[[ Records for the task, beginning ]]
theorem TimerUnit.Sound.target_rebased (h : u.Sound p) {K : Nat} (hK : K ≤ u.current.basis) :
    (u.rebased K).target = u.target.map (· - K) := by
  have hlu := hK.trans h.current_basis_le
  refine targetFrom_rebased (fun X hX => ?_) hlu fun E hE => hlu.trans_lt (h.lt_basis hE)
  refine TimerState.le_pred (h.predicted X hX) ?_
  rcases List.mem_cons.mp hX with rfl | hX
  · exact hK
  · exact hlu.trans (h.lt_basis hX).le

end Stack

-- ---------------------------------------------------------------- the bodies of the commands

/-- The body of a clocked command keeps the stack sound and leaves `LU` where the update put it. -/
def Progress.BodyKeepsSound (p : Params) (body : Progress → Progress) : Prop :=
  ∀ w : Progress, w.unit.Sound p → (body w).unit.Sound p ∧ (body w).unit.lastUpdate = w.unit.lastUpdate

theorem Progress.id_keepsSound (p : Params) : Progress.BodyKeepsSound p id := fun _ h => ⟨h, rfl⟩

theorem TimerState.withLatch_predicted (S : TimerState) (L : Half) : (S.withLatch L).Predicted := rfl

theorem TimerState.running_of_phiDriven {S : TimerState} (h : S.phiDriven = true) : S.running = true :=
  (Bool.and_eq_true_iff.mp h).1

/-- R153: a latch write leaves basis and count in flight, so the entry stays settled. -/
theorem Progress.writeLatch_keepsSound (p : Params) (newlatch : Half → Half) :
    Progress.BodyKeepsSound p (Progress.writeLatch newlatch) := fun w h => by
  obtain ⟨hle, hphi, hidle⟩ := h.settled
  refine ⟨h.replaceCurrent (TimerState.withLatch_predicted _ _) ⟨hle, fun h' => ?_, hidle⟩, rfl⟩
  have hrun := TimerState.running_of_phiDriven h'
  rw [TimerState.withLatch_running] at hrun
  rw [TimerState.withLatch_count, if_pos hrun]
  exact hphi h'

/-- R155: a control write pushes within `LAT_RESTART`, or raises `STKOVF`. -/
theorem Progress.writeControl_keepsSound {p : Params} (hp : p.legal = true) (c : Control) :
    Progress.BodyKeepsSound p (Progress.writeControl p c) := fun w h => by
  obtain ⟨hpos, hle⟩ := latency_bounds hp w.unit.top.running c
  unfold Progress.writeControl
  dsimp only
  split
  · exact ⟨h.congr rfl rfl rfl, rfl⟩
  · exact ⟨h.push (by omega) (by omega) c, rfl⟩

theorem TimerState.cascaded_basis (S : TimerState) (k : Nat) : (S.cascaded k).basis = S.basis := by
  unfold cascaded
  split <;> rfl

theorem TimerState.cascaded_cascade (S : TimerState) (k : Nat) : (S.cascaded k).cascade = S.cascade := by
  unfold cascaded
  split <;> rfl

theorem TimerState.cascadeDriven_iff (S : TimerState) :
    S.cascadeDriven = true ↔ S.running = true ∧ S.cascade = true := Bool.and_eq_true_iff

theorem TimerState.not_phiDriven_of_cascade {S : TimerState} (h : S.cascade = true) : S.phiDriven = false := by
  simp [phiDriven, h]

theorem TimerState.cascaded_not_phiDriven {S : TimerState} (h : S.cascade = true) (k : Nat) :
    (S.cascaded k).phiDriven = false := not_phiDriven_of_cascade ((S.cascaded_cascade k).trans h)

/-- R158: sibling ticks leave the basis of an entry no clock drives. -/
theorem Progress.siblingTicks_keepsSound (p : Params) (k : Nat) :
    Progress.BodyKeepsSound p (Progress.siblingTicks k) := fun w h => by
  unfold Progress.siblingTicks
  dsimp only
  split
  · rename_i hdriven
    have hcas := ((TimerState.cascadeDriven_iff _).mp (Bool.and_eq_true_iff.mp hdriven).1).2
    have hbasis : (w.unit.current.cascaded k).basis = w.unit.lastUpdate :=
      (TimerState.cascaded_basis _ k).trans (h.settled.2.2 (TimerState.not_phiDriven_of_cascade hcas))
    have hidle := TimerState.cascaded_not_phiDriven hcas k
    exact ⟨h.replaceCurrent rfl ⟨hbasis.le, fun h' => absurd (hidle.symm.trans h') Bool.false_ne_true, fun _ => hbasis⟩,
      rfl⟩
  · exact ⟨h, rfl⟩

-- ---------------------------------------------------------------- the shapes of a command

section Shapes
variable {p : Params} {u : TimerUnit} {clk : Nat}

theorem TimerUnit.Inv.sound (h : u.Inv p) : u.Sound p := (TimerUnit.inv_iff.mp h).1

theorem TimerUnit.Inv.lastUpdate_le (h : u.Inv p) : u.lastUpdate ≤ p.clkLimit := (TimerUnit.inv_iff.mp h).2.1

theorem TimerUnit.Inv.armed_eq (h : u.Inv p) : u.armed = u.target := (TimerUnit.inv_iff.mp h).2.2

/-- Re-arming restores the mirror of R27. -/
theorem TimerUnit.Sound.rearm_inv (h : u.Sound p) (hclk : u.lastUpdate ≤ p.clkLimit) : u.rearm.Inv p :=
  TimerUnit.inv_iff.mpr ⟨h.congr rfl rfl rfl, hclk, rfl⟩

theorem abort_inv (h : u.Inv p) (k : FaultKind) : (abort k u).unit.Inv p :=
  TimerUnit.inv_iff.mpr ⟨h.sound.congr rfl rfl rfl, h.lastUpdate_le, h.armed_eq⟩

theorem withLegalClock_inv {run : TimerUnit → Completion} (h : u.Inv p)
    (hrun : clk ≤ p.clkLimit → (run u).unit.Inv p) : (withLegalClock p clk u run).unit.Inv p := by
  rcases Nat.lt_or_ge p.clkLimit clk with hclk | hclk
  · rw [withLegalClock_illegal u run hclk]
    exact abort_inv h .clkRange
  · rw [withLegalClock_legal u run hclk]
    exact hrun hclk

/-- Update, body, re-arm: the invariants hold again whatever `AAC` held before. -/
theorem TimerUnit.Sound.update_body_finish_inv {body : Progress → Progress} (h : u.Sound p)
    (hbody : Progress.BodyKeepsSound p body) (hlu : u.lastUpdate ≤ p.clkLimit) (hclk : clk ≤ p.clkLimit)
    (value : TimerUnit → Arg) : ((body (u.advance clk)).finish value).unit.Inv p := by
  obtain ⟨hsound, hlast⟩ := hbody _ (h.advance clk)
  refine hsound.rearm_inv ?_
  rw [hlast, TimerUnit.advance_lastUpdate]
  exact max_le hclk hlu

theorem clocked_inv {body : Progress → Progress} (h : u.Inv p) (hbody : Progress.BodyKeepsSound p body)
    (value : TimerUnit → Arg) : (clocked p clk body value u).unit.Inv p :=
  withLegalClock_inv h fun hclk => h.sound.update_body_finish_inv hbody h.lastUpdate_le hclk value
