-- ==== Sys2Proof/Tests/Slice0.lean ====
section
/-! SUPPORT. The model's own tests: small named theorems about one decode or one step, whose expected results stand in
spec/95_test_vectors.md (or are worked out from a named rule), and one witness for the hypotheses of each obligation. -/

namespace Sys2Proof.Tests

open Sys2Proof.Machine

/-! ## Helpers -/

/-- The reset state with some registers written. -/
def withRegs (l : List (Reg × Word)) : State := l.foldl (fun s c => s.setReg c.1 c.2) State.reset

/-- A state's stack, bottom first. -/
def withStack (l : List Word) (s : State) : State :=
  l.foldl (fun s v => match push v s with | .ok t => t | .error _ => s) s

/-- One step of a state whose next instruction is the word `w`. -/
def runWord (w : Nat) (s : State) : Result := step (s.withFetchWord 32 w)

/-- The step completes and the next state has the property. -/
def seen (r : Result) (p : State → Bool) : Bool :=
  match r with
  | .next t => p t
  | .fault _ => false
  | .refused _ => false

/-- The step stops with the fault. -/
def stops (r : Result) (f : Fault) : Bool :=
  match r with
  | .next _ => false
  | .fault g => g == f
  | .refused _ => false

/-! ## WellFormed: ill-formed terms are refused (R60: register 0 is never an index register) -/

theorem test_wf_indexed_r0_refused : (Instr.ld 2 (.indexed 0 5)).wf = false := by decide
theorem test_wf_regDirect_r0_refused : (Instr.st 2 (.regDirect 0)).wf = false := by decide
theorem test_wf_jump_r0_refused : (Instr.jmp (.indexed 0 5)).wf = false ∧ (Instr.jl (.regDirect 0)).wf = false := by decide
theorem test_wf_call_r0_refused : (Instr.call (.regDirect 0)).wf = false := by decide
theorem test_wf_indexed_r31_accepted : (Instr.ld 0 (.indexed 31 5)).wf = true := by decide
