-- ==== Sys2Proof/Config.lean ====
section
/-! DEFINITION. What construction fixes and no transaction changes: the parameters of R5, the configuration of each
component kind (R29, R31, R32, R33), the legality of a configuration, the clock's bounds, and the reference circuit
`REF` of R78. -/

namespace Sys2Proof

/-- The four component kinds of a circuit (R20). -/
inductive Kind where
  | register | counter | memory | alu
  deriving DecidableEq, Repr

/-- A control-line index: `none` ("disabled") or a line number. A number of 32 or more is legal and inert (R72). -/
abbrev Line := Option Nat

/-- Configuration of a Register (R29). -/
structure RegisterCfg where
  width : Nat
  loadIndex : Line
  driveIndex : Line
  deriving DecidableEq, Repr

/-- Configuration of a Counter (R31). -/
structure CounterCfg where
  width : Nat
  loadIndex : Line
  incrementIndex : Line
  driveIndex : Line
  deriving DecidableEq, Repr

/-- Configuration of a Memory (R32): the address register is as wide as a cell. -/
structure MemoryCfg where
  width : Nat
  size : Nat
  addressLoadIndex : Line
  readIndex : Line
  writeIndex : Line
  deriving DecidableEq, Repr

/-- Configuration of an ALU (R33): `A`, `B` and `OUT` are of equal width. -/
structure AluCfg where
  width : Nat
  aLoadIndex : Line
  bLoadIndex : Line
  outDriveIndex : Line
  subIndex : Nat
  deriving DecidableEq, Repr

/-- Configuration of one component (R20). -/
inductive CompCfg where
  | register (c : RegisterCfg)
  | counter (c : CounterCfg)
  | memory (c : MemoryCfg)
  | alu (c : AluCfg)
  deriving DecidableEq, Repr

/-- The components of a circuit in construction order; a component is named by its place in this list (R20, R29). -/
abbrev Wiring := List CompCfg

/-- The kind of a component. -/
def CompCfg.kind : CompCfg → Kind
  | .register _ => .register
  | .counter _ => .counter
  | .memory _ => .memory
  | .alu _ => .alu

/-- The width parameter of a component, readable by the host (R172). -/
def CompCfg.width : CompCfg → Nat
  | .register c => c.width
  | .counter c => c.width
  | .memory c => c.width
  | .alu c => c.width

/-- The parameters that construction accepts: a width of 1 to 32 (R5, D9), a memory of at least one cell (D33), a
subtract line that is a real bus line (R72, D22). -/
def CompCfg.legal : CompCfg → Bool
  | .register c => 1 ≤ c.width && c.width ≤ 32
  | .counter c => 1 ≤ c.width && c.width ≤ 32
  | .memory c => 1 ≤ c.width && c.width ≤ 32 && 1 ≤ c.size
  | .alu c => 1 ≤ c.width && c.width ≤ 32 && c.subIndex < 32

/-- Why a construction is refused. The first three are the source's `ConfigurationError` (R181); the others are the
refusals the spec adds to the same class (D9, D22, D33). Raised by `Machine.construct` only, before the machine
exists; safe, since no circuit results. -/
inductive ConfigError where
  | missingClock
  | missingDataBus
  | missingControlBus
  | badWidth (width : Int)
  | badSize (size : Int)
  | badLine (index : Int)
  | badSubIndex (index : Option Int)
  deriving DecidableEq, Repr

namespace Config

/-- `BUS_LINES` (R5, D1). -/
def busLines : Nat := 32

/-- `INTERVAL_MIN`, in milliseconds (R5). -/
def intervalMin : Nat := 2

/-- `INTERVAL_MAX`, in milliseconds (R5). -/
def intervalMax : Nat := 5000

/-- `CLOCK_INTERVAL_INIT` less 2: the spec leaves the parameter OPEN in 2 to 5000 (R5, R25, D4), so nothing in Lean can
evaluate it (assumption 2). -/
opaque clockIntervalSeed : Fin 4999

/-- `CLOCK_INTERVAL_INIT`, an unknown integer in 2 to 5000. -/
def clockIntervalInit : Nat := clockIntervalSeed.val + intervalMin

/-- The components of the reference circuit `REF` in construction order (R78): CNT, MEM, ALU, R0, R1. -/
def ref : Wiring :=
  [ .counter { width := 4, loadIndex := some 4, incrementIndex := some 5, driveIndex := some 6 },
    .memory { width := 8, size := 16, addressLoadIndex := some 7, readIndex := some 8, writeIndex := some 9 },
    .alu { width := 8, aLoadIndex := some 10, bLoadIndex := some 11, outDriveIndex := some 12, subIndex := 13 },
    .register { width := 8, loadIndex := some 0, driveIndex := some 1 },
    .register { width := 4, loadIndex := some 2, driveIndex := some 3 } ]

end Config

/-- Place of `CNT` in `REF` (R78). -/
abbrev Config.refCnt : Nat := 0
/-- Place of `MEM` in `REF` (R78). -/
abbrev Config.refMem : Nat := 1
/-- Place of `ALU` in `REF` (R78). -/
abbrev Config.refAlu : Nat := 2
/-- Place of `R0` in `REF` (R78). -/
abbrev Config.refR0 : Nat := 3
/-- Place of `R1` in `REF` (R78). -/
abbrev Config.refR1 : Nat := 4

end Sys2Proof
end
[[ Records for the task, end ]]
Your instructions:
Set down the lines of the records exactly, from the first one through the line containing "rcases List.mem_cons.mp hX with rfl | hX", and add nothing else.

Response to the exercise:
theorem TimerUnit.Sound.target_rebased (h : u.Sound p) {K : Nat} (hK : K ≤ u.current.basis) :
    (u.rebased K).target = u.target.map (· - K) := by
  have hlu := hK.trans h.current_basis_le
  refine targetFrom_rebased (fun X hX => ?_) hlu fun E hE => hlu.trans_lt (h.lt_basis hE)
  refine TimerState.le_pred (h.predicted X hX) ?_
  rcases List.mem_cons.mp hX with rfl | hX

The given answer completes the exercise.